<<<<
-- ==== Sys2Proof/Machine/Transfer.lean ====
section
/-! DEFINITION. The transfer commands (41_bus_sequencer.md R140, R150 to R152). A meaning is the acceptance of the
command; the accesses that follow are the sequencer's (Machine/Sequencer.lean). -/

namespace Sys2Proof.Machine

/-- `WRITE` (41_bus_sequencer.md R150): the write phase starts. -/
def execWrite (a : BitVec 7) (w : Nat) (s : State) : Answer :=
  whenReady s (.next (startPhase .wr (latchTransfer .write a w 0 s)))

/-- `READ` (41_bus_sequencer.md R151): the read phase is entered; with no byte to receive it is `Overrun` at once. -/
def execRead (a : BitVec 7) (n : Nat) (s : State) : Answer :=
  whenReady s (.next (enterRead (latchTransfer .read a 0 n s)))

/-- `WRRD` (41_bus_sequencer.md R152): the write phase starts; the read phase follows it. -/
def execWrrd (a : BitVec 7) (w n : Nat) (s : State) : Answer :=
  whenReady s (.next (startPhase .wr (latchTransfer .wrrd a w n s)))

end Sys2Proof.Machine
end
>>>>
• Aim of the exercise:
Return the data above in full, keeping each line exactly as it stands.

• Answer section:
-- ==== Sys2Proof/Machine/Transfer.lean ====
section
/-! DEFINITION. The transfer commands (41_bus_sequencer.md R140, R150 to R152). A meaning is the acceptance of the
command; the accesses that follow are the sequencer's (Machine/Sequencer.lean). -/

namespace Sys2Proof.Machine

/-- `WRITE` (41_bus_sequencer.md R150): the write phase starts. -/
def execWrite (a : BitVec 7) (w : Nat) (s : State) : Answer :=
  whenReady s (.next (startPhase .wr (latchTransfer .write a w 0 s)))

/-- `READ` (41_bus_sequencer.md R151): the read phase is entered; with no byte to receive it is `Overrun` at once. -/
def execRead (a : BitVec 7) (n : Nat) (s : State) : Answer :=
  whenReady s (.next (enterRead (latchTransfer .read a 0 n s)))

/-- `WRRD` (41_bus_sequencer.md R152): the write phase starts; the read phase follows it. -/
def execWrrd (a : BitVec 7) (w n : Nat) (s : State) : Answer :=
  whenReady s (.next (startPhase .wr (latchTransfer .wrrd a w n s)))

end Sys2Proof.Machine
end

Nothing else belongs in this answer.